**Problem description:** Identify, in the records below, every line where the string "instruction" appears, and copy each such line.

━━ Source data ━━

-- ==== Sys2Proof/Laws/PerInstr.lean ====
section
/-! SUPPORT. The family `Encodable`, one lemma per constructor: an instruction is read from one symbol of
the input stream or from none, and has at most one of the two encodings. -/

namespace Sys2Proof.Laws

/-- An instruction is written as one symbol of the input stream (an opcode byte, or the end of stream) or
has no words there (R61, R70), and what is written on one stream is not written on the other. -/
def Encodable.Statement (i : Instr) : Prop :=
  ∀ c : Config,
    (encode c i = none ∨ ∃ ev, encode c i = some [ev] ∧ ev ≠ .wait ∧ ev ≠ .clash ∧ ∀ e, ev ≠ .err e) ∧
    (encode c i = none ∨ encodePacket i = none)

theorem Encodable.changeTool : Encodable.Statement .changeTool :=
  fun _ => ⟨.inr ⟨.byte 0x86, rfl, by simp, by simp, by simp⟩, .inr rfl⟩

theorem Encodable.toolAction : Encodable.Statement .toolAction :=
  fun c => ⟨.inr ⟨.byte c.opToolAction, rfl, by simp, by simp, by simp⟩, .inr rfl⟩

theorem Encodable.opcode00 : Encodable.Statement .opcode00 :=
  fun _ => ⟨.inr ⟨.byte 0x00, rfl, by simp, by simp, by simp⟩, .inr rfl⟩

theorem Encodable.cmdFixed (o : Byte) (n : Int) : Encodable.Statement (.cmdFixed o n) :=
  fun _ => ⟨.inr ⟨.byte o, rfl, by simp, by simp, by simp⟩, .inr rfl⟩

theorem Encodable.cmdEmbedded (o : Byte) : Encodable.Statement (.cmdEmbedded o) :=
  fun _ => ⟨.inr ⟨.byte o, rfl, by simp, by simp, by simp⟩, .inr rfl⟩

theorem Encodable.cmdUnknown (o : Byte) : Encodable.Statement (.cmdUnknown o) :=
  fun _ => ⟨.inr ⟨.byte o, rfl, by simp, by simp, by simp⟩, .inr rfl⟩

theorem Encodable.seqEos : Encodable.Statement .seqEos :=
  fun _ => ⟨.inr ⟨.eos, rfl, by simp, by simp, by simp⟩, .inr rfl⟩

theorem Encodable.seqFetch : Encodable.Statement .seqFetch :=
  fun _ => ⟨.inl rfl, .inl rfl⟩

theorem Encodable.seqEmit : Encodable.Statement .seqEmit :=
  fun _ => ⟨.inl rfl, .inl rfl⟩

theorem Encodable.crcClear : Encodable.Statement .crcClear :=
  fun _ => ⟨.inl rfl, .inl rfl⟩

theorem Encodable.crcBit : Encodable.Statement .crcBit :=
  fun _ => ⟨.inl rfl, .inl rfl⟩

theorem Encodable.crcByte (b : Byte) : Encodable.Statement (.crcByte b) :=
  fun _ => ⟨.inl rfl, .inl rfl⟩

theorem Encodable.crcSeq (bs : List Byte) : Encodable.Statement (.crcSeq bs) :=
  fun _ => ⟨.inl rfl, .inl rfl⟩

theorem Encodable.crcRead : Encodable.Statement .crcRead :=
  fun _ => ⟨.inl rfl, .inl rfl⟩

theorem Encodable.faInit : Encodable.Statement .faInit :=
  fun _ => ⟨.inl rfl, .inl rfl⟩

theorem Encodable.faPut (i : Nat) (b : Byte) : Encodable.Statement (.faPut i b) :=
  fun _ => ⟨.inl rfl, .inl rfl⟩

theorem Encodable.faSetLen : Encodable.Statement .faSetLen :=
  fun _ => ⟨.inl rfl, .inl rfl⟩

theorem Encodable.faSeal : Encodable.Statement .faSeal :=
  fun _ => ⟨.inl rfl, .inl rfl⟩

theorem Encodable.faEmit : Encodable.Statement .faEmit :=
  fun _ => ⟨.inl rfl, .inl rfl⟩

theorem Encodable.frame (o : Byte) (body : List Byte) : Encodable.Statement (.frame o body) :=
  fun _ => ⟨.inl rfl, .inl rfl⟩

end Sys2Proof.Laws
end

━━━

**Answer for the task:**
/-! SUPPORT. The family `Encodable`, one lemma per constructor: an instruction is read from one symbol of
/-- An instruction is written as one symbol of the input stream (an opcode byte, or the end of stream) or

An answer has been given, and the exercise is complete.